Jackson watched her face flush in embarrassment as she turned her head to look over her shoulder. It was just a glance, brief, really, but it flipped on a light of understanding in his head.
She liked this guy. And now that he was looking for it, he could read reciprocal intent off the other man. His fists were knotted, as though he were working very hard at not coming to retrieve her, his facial muscles tight with defensiveness as Jackson attacked her verbally and made her uncomfortable, and in his eyes …
Ah, crap.
“Docia, are you kidding me? You’ve only known this guy for two days. At best!” He jerked a hand toward the other man, pointing at him aggressively, as though he wished his gun were still attached to the end of his arm.
“Says the former king of the one-night stands,” she scoffed with a snort.
Embarrassment went both ways. He flushed hot under his skin as he looked at Marissa, who was watching the entire exchange with far too much fascination.

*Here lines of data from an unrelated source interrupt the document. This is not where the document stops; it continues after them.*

/-- While the agents keep still the words taken are the source's oldest. -/
theorem DrainTurns.quiet {ws : List Word} {s v : State} {k : Nat} (h : DrainTurns ws s v) (hs : s.still (2 * ws.length + k)) :
    s.ext.src = ws ++ v.ext.src ∧ v.ext.tick = s.ext.tick ∧ v.still k := by
  induction ws generalizing s with
  | nil =>
    obtain rfl : v = s := h
    exact ⟨rfl, rfl, State.still_mono hs (by simp)⟩
  | cons w ws ih =>
    obtain ⟨u, hturn, hturns⟩ := h
    obtain ⟨hsrc, htick, hstill⟩ := hturn.quiet (k := 2 * ws.length + k) (State.still_mono hs (by simp only [List.length_cons]; omega))
    obtain ⟨hsrc', htick', hstill'⟩ := ih hturns hstill
    exact ⟨by rw [hsrc, hsrc', List.cons_append], htick'.trans htick, hstill'⟩

/-- While the agents keep still a drain takes the source's oldest words, as many as it may, and leaves the rest. -/
theorem DrainEnds.quiet {n : Nat} {ws : List Word} {s v t : State} (h : DrainEnds n ws v t) (hturns : DrainTurns ws s v)
    (hs : s.still (2 * n + 1)) :
    ws = s.ext.src.take n ∧ t.ext.src = s.ext.src.drop n ∧ v.ext.tick = s.ext.tick ∧ t.ext.tick = s.ext.tick := by
  have hlen := h.length_le
  obtain ⟨hsrc, htick, hstill⟩ := hturns.quiet (k := 1) (State.still_mono hs (by omega))
  obtain ⟨rfl, rfl⟩ | ⟨hlt, hempty, rfl⟩ := h
  · exact ⟨by rw [hsrc, List.take_left], by rw [hsrc, List.drop_left], htick, htick⟩
  · obtain ⟨hy, -⟩ := State.yield_of_still hstill
    have hnone : v.ext.src = [] := by rw [hy] at hempty; exact hempty
    rw [hnone, List.append_nil] at hsrc
    rw [hsrc, hempty, List.take_of_length_le hlen, List.drop_of_length_le hlen, hy]
    exact ⟨rfl, rfl, htick, htick⟩

/-- Settles O46: the drain is its turns and, before the bound, an observation of an empty source. -/
theorem avcDrainPushesWhatItTakes : Obligations.AvcDrainPushesWhatItTakes := by
  intro s
  obtain ⟨v, hturns, hends⟩ := drainLoop_turns s.cfg.avcDrainMax s
  exact ⟨(drainLoop s.cfg.avcDrainMax s).2, v, (avcDrain s).ext, hturns, hends, hends.eq_foldl hturns, hends.quiet hturns⟩

/-! ### The CAN drain (R263) -/

/-- `t` comes from `s` by at most `k` transactions on the link, and moves of the agents, alone. -/
def XferRun (k : Nat) (s t : State) : Prop :=
  ∃ e log, t = s.onLink e log ∧ log.length ≤ k ∧ ∀ x ∈ log, ∃ mosi miso, x = .xfer mosi miso

theorem XferRun.refl (k : Nat) (s : State) : XferRun k s s := ⟨s.ext, [], s.onLink_self.symm, Nat.zero_le k, nofun⟩

theorem XferRun.trans {k l : Nat} {s t u : State} (h : XferRun k s t) (h' : XferRun l t u) : XferRun (k + l) s u := by
  obtain ⟨e, log, rfl, hk, hx⟩ := h
  obtain ⟨e', log', rfl, hl, hx'⟩ := h'
  exact ⟨e', log ++ log', State.onLink_onLink _ _ _ _ _, by rw [List.length_append]; omega, List.forall_mem_append.2 ⟨hx, hx'⟩⟩

theorem XferRun.mono {k l : Nat} {s t : State} (h : XferRun k s t) (hkl : k ≤ l) : XferRun l s t := by
  obtain ⟨e, log, ht, hk, hx⟩ := h
  exact ⟨e, log, ht, Nat.le_trans hk hkl, hx⟩

theorem xferRun_yield (k : Nat) (s : State) : XferRun k s s.yield :=
  ⟨s.ext.yield s.cfg, [], by simp only [State.onLink, State.yield, List.append_nil], Nat.zero_le k, nofun⟩

/-- One transaction. -/
theorem XferRun.single (s : State) (e : External) (mosi miso : List Byte) : XferRun 1 s (s.onLink e [.xfer mosi miso]) :=
  ⟨e, _, rfl, Nat.le_refl _, List.forall_mem_singleton.2 ⟨mosi, miso, rfl⟩⟩

theorem xferRun_spiRead (a : Byte) (k : Nat) (s : State) : XferRun 1 s (spiRead a k s).1 := by
  obtain ⟨e, miso, hread, -⟩ := spiRead_spec a k s
  rw [hread]
  exact .single s e _ miso

theorem xferRun_spiReadStatus (s : State) : XferRun 1 s (spiReadStatus s).1 := by
  obtain ⟨e, st, hread, -⟩ := spiReadStatus_spec s
  rw [hread]
  exact .single s e _ [st]

theorem xferRun_spiBitmod (a m d : Byte) (s : State) : XferRun 1 s (spiBitmod a m d s) := by
  rw [spiBitmod_eq]
  exact .single s _ _ []

theorem xferRun_readData (a : Byte) (n : Nat) (s : State) : XferRun 1 s (readData a n s).1 := by
  unfold readData
  split
  · exact xferRun_spiRead a n s
  · exact .refl 1 s

/-- The header, the data if there is any, and the clearing of the flag (R225). -/
theorem xferRun_receiveSlot (slot1 : Bool) (s : State) : XferRun 3 s (receiveSlot slot1 s).1 :=
  ((xferRun_spiRead (rxBase s.cfg slot1 + 1#8) 5 s).trans (xferRun_readData (rxBase s.cfg slot1 + 6#8) _ _)).trans (xferRun_spiBitmod _ _ _ _)

/-- CAN_RX is at most four transactions (R225). -/
theorem xferRun_canRx (s : State) : XferRun 4 s (canRx s).1 := by
  cases hs : s.canOnline with
  | false =>
    rw [canRx_of_offline hs]
    exact .refl 4 s
  | true =>
    have hstatus := xferRun_spiReadStatus s
    by_cases hslot : (spiReadStatus s).2.getLsbD s.cfg.bitStRx0if = true ∨ (spiReadStatus s).2.getLsbD s.cfg.bitStRx1if = true
    · rw [canRx_of_slot hs rfl hslot]
      exact hstatus.trans (xferRun_receiveSlot _ _)
    · obtain ⟨h0, h1⟩ := not_or.1 hslot
      rw [canRx_of_noSlot hs rfl (Bool.eq_false_iff.2 h0) (Bool.eq_false_iff.2 h1)]
      exact hstatus.mono (by omega)

/-- `t` comes from `s` by emitting at most `n` received frames, with at most four transactions for each of `n` calls of CAN_RX (R263). -/
def CanDrained (n : Nat) (s t : State) : Prop :=
  ∃ (frames : List CanFrame) (e : External) (new : List SpiEvent), frames.length ≤ n ∧
    t = { s with events := s.events ++ frames.map .can, ext := e, spiLog := s.spiLog ++ new } ∧
    new.length ≤ 4 * n ∧ ∀ x ∈ new, ∃ mosi miso, x = .xfer mosi miso

/-- Transactions alone emit no frame. -/
theorem XferRun.canDrained {n : Nat} {s t : State} (h : XferRun (4 * n) s t) : CanDrained n s t := by
  obtain ⟨e, log, rfl, hlen, hx⟩ := h
  exact ⟨[], e, log, Nat.zero_le _, by rw [List.map_nil, List.append_nil]; rfl, hlen, hx⟩

/-- One frame received and emitted, and a drain of at most `n` after it. -/
theorem CanDrained.emit {n : Nat} {s t u : State} (h : XferRun 4 s t) (f : CanFrame) (h' : CanDrained n (t.emit (.can f)) u) :
    CanDrained (n + 1) s u := by
  obtain ⟨e, log, rfl, hlen, hx⟩ := h
  obtain ⟨frames, e', new, hframes, rfl, hnew, hx'⟩ := h'
  refine ⟨f :: frames, e', log ++ new, Nat.succ_le_succ hframes, ?_, by rw [List.length_append]; omega, List.forall_mem_append.2 ⟨hx, hx'⟩⟩
  simp [State.onLink, State.emit]

theorem canDrainLoop_drained (n : Nat) (s : State) : CanDrained n s (canDrainLoop n s) := by
  induction n generalizing s with
  | zero => exact (XferRun.refl 0 s).canDrained
  | succ n ih =>
    obtain ⟨f, -, hloop⟩ | ⟨-, hloop⟩ := canDrainLoop_succ n s
    · rw [hloop]
      exact .emit (xferRun_canRx s) f (ih _)
    · rw [hloop]
      exact ((xferRun_canRx s).mono (by omega)).canDrained

/-- Offline or with the line low, the drain is the one sample of the line (R263). -/
theorem canDrain_of_skip {s : State} (h : s.canOnline = false ∨ (s.ext.yield s.cfg).canIrq = false) : canDrain s = s.yield := by
  rcases h with h | h <;> simp [canDrain, h]

theorem canDrain_of_pending {s : State} (hs : s.canOnline = true) (hirq : (s.ext.yield s.cfg).canIrq = true) :
    canDrain s = canDrainLoop s.cfg.canDrainMax s.yield := by
  simp [canDrain, hs, hirq]

theorem canDrain_drained (s : State) : CanDrained s.cfg.canDrainMax s (canDrain s) := by
  have hskip : CanDrained s.cfg.canDrainMax s s.yield := (xferRun_yield _ s).canDrained
  cases hs : s.canOnline with
  | false => rwa [canDrain_of_skip (.inl hs)]
  | true =>
    cases hirq : (s.ext.yield s.cfg).canIrq with
    | false => rwa [canDrain_of_skip (.inr hirq)]
    | true =>
      rw [canDrain_of_pending hs hirq]
      exact canDrainLoop_drained s.cfg.canDrainMax s.yield

/-- A frame received is emitted, and the drain goes on (R263). -/
theorem canDrainLoop_of_frame {u : State} {f : CanFrame} (n : Nat) (h : (canRx u).2 = { status := .ok, value := .can f }) :
    canDrainLoop (n + 1) u = canDrainLoop n ((canRx u).1.emit (.can f)) := by
  obtain ⟨g, hg, hloop⟩ | ⟨hne, -⟩ := canDrainLoop_succ n u
  · cases hg.symm.trans h
    exact hloop
  · exact absurd (congrArg Reply.status h) hne

/-- The first result that is not OK ends the drain (R263). -/
theorem canDrainLoop_of_not_ok {u : State} (n : Nat) (h : (canRx u).2.status ≠ .ok) : canDrainLoop (n + 1) u = (canRx u).1 := by
  obtain ⟨f, hf, -⟩ | ⟨-, hloop⟩ := canDrainLoop_succ n u
  · exact absurd (congrArg Reply.status hf) h
  · exact hloop

/-- Settles O47: the loop's two equations, and the frames and transactions they add up to. -/
theorem canDrainEmitsBoundedFrames : Obligations.CanDrainEmitsBoundedFrames := fun s =>
  ⟨canDrain_of_skip, canDrain_of_pending, fun _ => rfl, fun n _ => ⟨fun _ => canDrainLoop_of_frame n, canDrainLoop_of_not_ok n⟩, canDrain_drained s⟩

“I was in my twenties!” he argued defensively. “It’s a guy thing! And stop deflecting the point!”
“I will when you stop being a controlling ass!”
Brother and sister glared at each other hard, both breathing bullishly and looking as if they were about to physically butt heads. Since he wasn’t sure how far she’d healed from her cracked skull, Ram decided to step in. He moved forward and reached for her hand.
“Come on, Docia. He’s just worried. Don’t be mad at him for loving you.” He looked at Jackson. “I’m sorry. I should have brought her straight to you after the attempted knifing. But I wanted some time to find out who was after her.”
“A drug dealer named Marcus Degrain.”
They all turned to the open doorway, where Leo stood leaning against the frame, casually picking at his nails with a wicked curved hunting knife. No one there was stupid enough to think he had even a speck of dirt concerning him under those nails. It was a display. A warning.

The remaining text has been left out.